Open up tailwind.config.js and add these to the purge settings:

module.exports = {
purge: {
content: [
'./**/*.js',
'./**/*.11ty.js',
'./**/*.html',
'./**/*.njk',
],
},
...

We'll need to check whether PurgeCSS is set to ignore the CSS and the base Tailwind CSS as described in the latest Tailwind CSS docs - Tailwind will automatically purge unused styles from your CSS during the build process.

Note: PurgeCSS typically runs only in production, so you won’t see the change until you do either npm run testbuild.

Update your scripts in package.json to have testbuild so we can test out if PurgeCSS is working.

 "scripts": {
"clean": "rm -rf _site",
"start": "npm-run-all clean --parallel dev:*",
"dev:postcss": "postcss assets/index.css -d _site/css/ --config ./postcss.config.js -w",
"dev:eleventy": "ELEVENTY_ENV=development npx @11ty/eleventy --watch --quiet",
"dev:bsync": "browser-sync start --server ./_site -w --no-open --no-notify --no-ghost-mode",
"testProd:postcss": "postcss assets/index.css -d _site/css/ --config ./postcss.config.js -w",
"testProd:bsync": "browser-sync start --server ./_site -w --no-open --no-notify --no-ghost-mode",
"testProd:eleventy": "ELEVENTY_ENV=production npx @11ty/eleventy --output=./_site --watch",
"testbuild": "NODE_ENV=production npm-run-all clean --parallel testProd:*",
"watch": "eleventy --watch",
"serve": "eleventy --serve",
"debug": "DEBUG=* eleventy",
"build": "eleventy"
},

The CSS file in _site/css/index.css is ~ 2 MB in size.

Run npm run testbuild and see if PurgeCSS works.

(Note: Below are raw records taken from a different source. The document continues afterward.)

-- ==== Sys2Proof/Machine/Gang.lean ====
section
/-! DEFINITION. EXIT and REGANG (07 R135, R137, 01 R19), extended register blocks (01 R26 to R29), the pop of a dual-path entry (01 R43), and the ends of a gang's own waits. -/

namespace Sys2Proof.Machine

/-! ### REGANG (01 R19, 07 R137) -/

/-- Slices of a mask that have a live lane. -/
def liveSlices (w : Workgroup) (g : Gang) (m : BitVec 8) : List Nat :=
  (slicesOf m).filter (fun j => w.kernel.lanes &&& ~~~g.exited &&& sliceMask j != 0)

/-- Splits that wait at a REGANG: index, split, mask. One that is stopped while another split runs the handler is left out until TRET: 07 R137 does not say whether it counts for a REGANG issued inside the handler (DESIGN CHOICE, log 97). -/
def Gang.regangers (g : Gang) : List (Nat × Split × BitVec 8) :=
  (g.splits.zipIdx).filterMap (fun x => match x.1.wait with
    | .regang m => if x.1.stopped then none else some (x.2, x.1, m)
    | _ => none)

/-- The lowest slice of a split. -/
def Split.low (sp : Split) : Nat := (slicesOf sp.slices).headD 0

/-- The waiting splits that hold the live slices named by the first mask whose live slices all wait. -/
def regangSet (w : Workgroup) (g : Gang) : Option (List (Nat × Split × BitVec 8)) :=
  let ws := g.regangers
  let waits := fun j => ws.any (fun x => x.2.1.slices.getLsbD j)
  match firstBy (fun a b => decide (a.2.1.low < b.2.1.low)) (ws.filter (fun x => (liveSlices w g x.2.2).all waits)) with
  | none => none
  | some x => some (ws.filter (fun y => (liveSlices w g x.2.2).any (fun j => y.2.1.slices.getLsbD j)))

/-- The longer, or later, of two counts in each plane. -/
def maxPlanes (a b : SMap Nat) : SMap Nat := SMap.ofFn 0 4 (fun n => max (SMap.get 0 a n) (SMap.get 0 b n))

/-- Join splits into one group at an offset; it takes the place of the first of them. -/
def Gang.joinSplits (g : Gang) (ms : List (Nat × Split × BitVec 8)) (merged : Split) : Gang :=
  let at_ := (ms.map (fun x => x.1)).foldl min g.splits.length
  { g with splits := ((g.splits.zipIdx).flatMap (fun x =>
      if x.2 = at_ then [merged] else if ms.any (fun m => m.1 == x.2) then [] else [x.1])) }

/-- Emit a MASK packet for a split: why, the tag of the word that caused it, and the lanes (23 R354, R355, 05 R102). -/
def maskPacket (core gang why : Nat) (tag : Option (BitVec 16)) (sp : Split) (s : State) : State :=
  let src := srcOf core gang sp
  emitPacket core gang 1 4 0 src tag (leBytes 2 src ++ leBytes 1 why ++ leBytes 4 sp.lanes.toNat) s

/-- The word of a REGANG, for TRAPA (21 R335). -/
def regangWord (m : BitVec 8) : W64 := BitVec.ofNat 64 (0x09000000 + m.toNat)

/-- Complete the REGANGs that have nothing left to wait for. -/
def regangCheck (core gang : Nat) : Nat → State → State
  | 0, s => s
  | fuel + 1, s =>
    let g := s.gangAt core gang
    match regangSet (s.wgAt core) g with
    | none => s
    | some [] => s
    | some ((i, sp, m) :: rest) =>
      let ms := (i, sp, m) :: rest
      if rest.all (fun x => x.2.1.pc == sp.pc && x.2.2 == m) then
        let merged := { sp.sent (ms.foldl (fun a x => a ||| x.2.1.slices) 0) (ms.foldl (fun a x => a ||| x.2.1.lanes) 0) (sp.pc + 1) with
                        lastIssue := (ms.map (fun x => x.2.1.lastIssue)).foldl maxPlanes [] }
        let s := maskPacket core gang 3 (ms.findSome? (fun x => x.2.1.waitTag)) merged s
        regangCheck core gang fuel (s.updGang core gang (fun g => g.joinSplits ms merged))
      else
        match firstBy (fun a b => decide (a.2.1.low < b.2.1.low)) ms with
        | none => s
        | some x => regangCheck core gang fuel (deliverAt core gang x.1 .illegalOperand (regangWord x.2.2) s)

/-- REGANG. -/
def execRegang (m : BitVec 8) (s : State) : Res :=
  issue s (fun cx => do
    let js := slicesOf cx.sp.slices
    need (decide (m.toNat < 2 ^ cx.wg.kernel.slices)) (illegalOperand cx)
    need (js.all (fun j => m.getLsbD j)) (illegalOperand cx)
    need (js.all (fun j => (SMap.get [] cx.g.dp j).isEmpty)) (illegalOperand cx)
    pure (regangCheck cx.core cx.gang 9 (waitAt cx (.regang m) s)))

/-! ### EXIT (07 R135) -/

/-- The gang after lanes exited: a slice with no live lane has no split and no dual-path stack; a gang with none discards its regions, stacks and latches. -/
def Gang.afterExit (g : Gang) (lanes : W32) : Gang :=
  let live := lanes &&& ~~~g.exited
  if live = 0 then { g with splits := [], dp := [], regions := [], x := [] }
  else
    let gone := fun j => live &&& sliceMask j == 0
    { g with dp := g.dp.filter (fun e => !gone e.1),
             splits := g.splits.filterMap (fun sp =>
               let js := (slicesOf sp.slices).filter (fun j => !gone j)
               if js = [] then none else some { sp with slices := sliceSet js }) }

/-- EXIT would leave the gang with no live lane, in cluster mode, without the CBAR it needs. -/
def clusterExit (cx : Ctx) (x : W32) : Bool :=
  (cx.wg.kernel.lanes &&& ~~~(cx.g.exited ||| x)) == 0 && cx.wg.cluster && (!cx.wg.clBarred || cx.wg.clAccessed)

/-- EXIT. Where it ends every lane of the split that runs the handler, the splits that the trap stopped stay stopped, since 21 R338 gives TRET alone as the way out (DESIGN CHOICE, log 97). -/
def execExit (p : BitVec 3) (q : BitVec 1) (s : State) : Res :=
  issue s (fun cx => do
    let x := condLanes cx p q
    need (!clusterExit cx x) (raise .clusterExit)
    let clock := (s.clockAt cx.core).toNat
    let s := cx.emitMask 1 (cx.sp.lanes &&& ~~~x) s
    let g := (s.gangAt cx.core cx.gang).issued cx clock
    let sp := { (cx.sp.spent cx clock).at (cx.sp.pc + 1) with lanes := cx.sp.lanes &&& ~~~x }
    let g := ({ g.setSplit cx.split sp with exited := g.exited ||| x }).afterExit cx.wg.kernel.lanes
    pure (cbarCheck cx.core (formCheck cx.core (regangCheck cx.core cx.gang 9 (s.setGang cx.core cx.gang g)))))

/-! ### Extended blocks (01 R26 to R29, 07 R140, R141) -/

/-- Keep the registers of a block that a gang gives up as they stand (11 R185, log 11). -/
def parkBlock (core gang b : Nat) (s : State) : State :=
  let g := s.gangAt core gang
  let k := s.coreAt core
  let lo := if b < 4 then 0 else 64
  let idle := fillRange VCell.zero k.idle (2048 * (6 * (gang % 4) + b)) 2048
    (fun n => g.raw (lo + n / 32) (n % 32))
  s.setCore core { k with idle := idle }

/-- A block of quadrant `q` that no gang holds. -/
def Workgroup.freeBlock (w : Workgroup) (q : Nat) : Option Nat :=
  [0, 1].find? (fun b => !(List.range 4).any (fun i => (SMap.get Gang.empty w.gangs (q + 4 * i)).ext == some b))

/-- The gang takes a block: every register of it is INVALID (01 R28). -/
def Gang.granted (g : Gang) (b : Nat) : Gang := { g with ext := some b, v := g.v.filter (fun e => decide (e.1 < 2048)) }

/-- The gang gives its block up. -/
def dropBlock (core gang : Nat) (s : State) : State :=
  match (s.gangAt core gang).ext with
  | none => s
  | some b =>
    let s := parkBlock core gang (4 + b) s
    s.updGang core gang (fun g => { g with ext := none, v := g.v.filter (fun e => decide (e.1 < 2048)) })

/-- Requests of a quadrant. -/
def Core.requests (k : Core) (q : Nat) : List RacqReq := SMap.get [] k.racq q

/-- RACQ. -/
def execRacq (s : State) : Res :=
  issue s (fun cx =>
    let k := s.coreAt cx.core
    let q := cx.gang % 4
    .ok (
      if cx.g.ext.isSome then retire cx s
      else if (k.requests q).any (fun r => r.gang == cx.gang) then waitAt cx .racq s
      else match (if (k.requests q).isEmpty then cx.wg.freeBlock q else none) with
        | some b => retire cx (s.updGang cx.core cx.gang (fun g => g.granted b))
        | none =>
          waitAt cx .racq (s.setCore cx.core { k with racq := SMap.set [] k.racq q (k.requests q ++ [⟨cx.gang, (s.clockAt cx.core).toNat⟩]) })))

/-- A split that waits in RACQ goes on. -/
def Split.granted (g : Gang) (sp : Split) : Split := if sp.wait = .racq then sp.goOn g else sp

/-- A split that waits in RACQ stands at its RACQ again. -/
def Split.ungranted (sp : Split) : Split := if sp.wait = .racq then { sp with pc := sp.waitFirst, wait := .none, nextPlane := 0 } else sp

/-- The splits of a gang that wait in RACQ go on, a parked path among them. -/
def Gang.wakeRacq (g : Gang) : Gang := g.mapSplits (Split.granted g)

/-- RACQ_GRANT: a free block goes to the head of the quadrant's queue (01 R27); not while the workgroup is being pre-empted, whose waits stand (21 R331). -/
def execRacqGrant (core quad : Nat) (s : State) : Res :=
  let k := s.coreAt core
  .next (match k.requests quad, (if (s.wgAt core).preempt then none else (s.wgAt core).freeBlock quad) with
    | r :: rest, some b =>
      let s := s.setCore core { k with racq := SMap.set [] k.racq quad rest }
      s.updGang core r.gang (fun g => (g.granted b).wakeRacq)
    | _, _ => s)

/-- REG_STARVATION (01 R29): the request leaves the queue; the split that 01 R45 chooses takes the trap, the others stand at their RACQ again, a parked path among them. While the gang is stopped or served, or only a parked path waits, the trap waits. -/
def execRegStarvation (core gang : Nat) (s : State) : Res :=
  let k := s.coreAt core
  let q := gang % 4
  let g := s.gangAt core gang
  let waiting := (g.splits.zipIdx).filter (fun x => x.1.wait == .racq)
  .next (match (k.requests q).find? (fun r => r.gang == gang) with
    | none => s
    | some r =>
      if (s.clockAt core).toNat ≤ r.since + Config.starvationClocks || (s.wgAt core).preempt || waiting.any (fun x => !g.canRelease x.1) then s
      else
        match firstBy (fun a b => decide (a.1.trapRank < b.1.trapRank)) waiting with
        | none => s
        | some (_, i) =>
          let s := s.setCore core { k with racq := SMap.set [] k.racq q ((k.requests q).filter (fun r => r.gang != gang)) }
          let s := deliverAt core gang i .regStarvation 0 s
          s.updGang core gang (Gang.mapSplits Split.ungranted))

/-- Wait of a split of a gang. -/
def Gang.waitOf (g : Gang) (i : Nat) : Wait := (g.splits[i]?).elim .none (fun sp => sp.wait)

/-- The split may go on now. -/
def Gang.mayWake (g : Gang) (i : Nat) : Bool := (g.splits[i]?).elim false g.canRelease

/-! ### Ends of waits, loads, joins -/

/-- IFENCE_DISCARD: the stores and atomics that an IFENCE waits for are performed (13 R234). -/
def execIfenceDiscard (core gang split : Nat) (s : State) : Res :=
  let g := s.gangAt core gang
  .next (if g.waitOf split = .ifence && g.mayWake split && !g.atomicsOut then
      (discardFetched core s).updGang core gang (fun g => g.release split)
    else s)

/-- LOAD_RETURN: the data of a load or an atomic returns, and the scoreboard releases its registers (13 R219). -/
def execLoadReturn (core gang index : Nat) (s : State) : Res :=
  .next (if index < (s.gangAt core gang).loads.length then
      s.updGang core gang (fun g => { g with loads := g.loads.eraseIdx index })
    else s)

/-- A path of a slice, with its index. -/
def Gang.pathOf (g : Gang) (slice n : Nat) : Option (Split × Nat) :=
  (g.splits.zipIdx).find? (fun x => x.1.slices.getLsbD slice && x.1.path == some n)

/-- DUAL_PATH_POP: both paths of the topmost entry stand at their join; they merge there, and the path parked below may issue again (01 R43). A skip body of either path in which the join lies goes on disabling its lanes, since 01 R44 disables them for n words and neither rule ends the body at a join (DEDUCED, log 112). -/
def execDualPathPop (core gang slice : Nat) (s : State) : Res :=
  let g := s.gangAt core gang
  .next (match SMap.get [] g.dp slice, g.pathOf slice 0, g.pathOf slice 1 with
    | e :: rest, some (a, i), some (b, j) =>
      let free := fun (sp : Split) => sp.atJoin g && (sp.lanes == 0 || (sp.wait == .none && g.canRelease sp))
      if free a && free b && g.service.isNone && g.dbgStop.isNone then
        let m := { a.sent a.slices (a.lanes ||| b.lanes) e.join with
                   path := e.outer, skip := (a.skip ++ b.skip).filter (fun k => decide (k.first ≤ e.join ∧ e.join ≤ k.last)), chain := maxPlanes a.chain b.chain, stall := max a.stall b.stall,
                   lastIssue := maxPlanes a.lastIssue b.lastIssue }
        let s := maskPacket core gang 2 none m s
        s.updGang core gang (fun g => { g with
          dp := SMap.set [] g.dp slice rest,
          splits := (g.splits.zipIdx).flatMap (fun x =>
            if x.2 = min i j then m :: e.parked.toList else if x.2 = max i j then [] else [x.1]) })
      else s
    | _, _, _ => s)

/-- UNASSIGNED_OPCODE: the word, or 0 at the offset that equals the plane length, raises ILLEGAL_INSTRUCTION (05 R85, R104). -/
def execUnassignedOpcode (w : Option W32) (s : State) : Res :=
  issue s (fun _ => .error (.trap ⟨.illegalInstruction, (w.getD 0).zeroExtend 64, none, 0, [], false⟩))

end Sys2Proof.Machine
end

The size is now 14K (minified)!

Set up your build process by adding these to the scripts section:

"build": "NODE_ENV=production npm-run-all clean --parallel prod:*",
"prod:postcss": "postcss assets/index.css -d _site/css/ --config ./postcss.config.js",
"prod:eleventy": "ELEVENTY_ENV=production npx @11ty/eleventy --output=./_site",

You should be able to now run npm run build also. This is what Netlify will use to build your site. Try it out.

Moving Content from Squarespace #

Next up was to move my content from Squarespace to Eleventy.

  1. Exported my content in XML.

  2. Found a XML to markdown converter 🙏. One change I made was to update the index.js file (see the 'Frontmater we expect in our static site setup') in this repo to match what Frontmatter I wanted to include in all my posts.

  3. Once the posts were done, I copied them year-wise to my repo under /posts/. E.g. /posts/2020, /posts/2019 etc. The .md filenames started with a date which I wanted to remove (see image below).

  4. Going into each year's sub-folder under /posts I ran this command to strip off the date from the filenames:

for f in *; do mv "$f" "${f:16}"; done
  1. I still had to go through each post, download the image from Squarespace, copy it to the respective year folder (e.g. /img/2020/) folder and then set the path correctly in the *.md files.

  2. Double-check the front-matter, add tags, update the date if needed and I was good to go...

Changing Filenames ><

That's it. I refreshed my blog, and Tailwind CSS worked with my content and here is this site! 😎

Good luck with your move and ping me if you need help with anything. This post could not have been possible without Bryce Wray - thank you so much for all the help!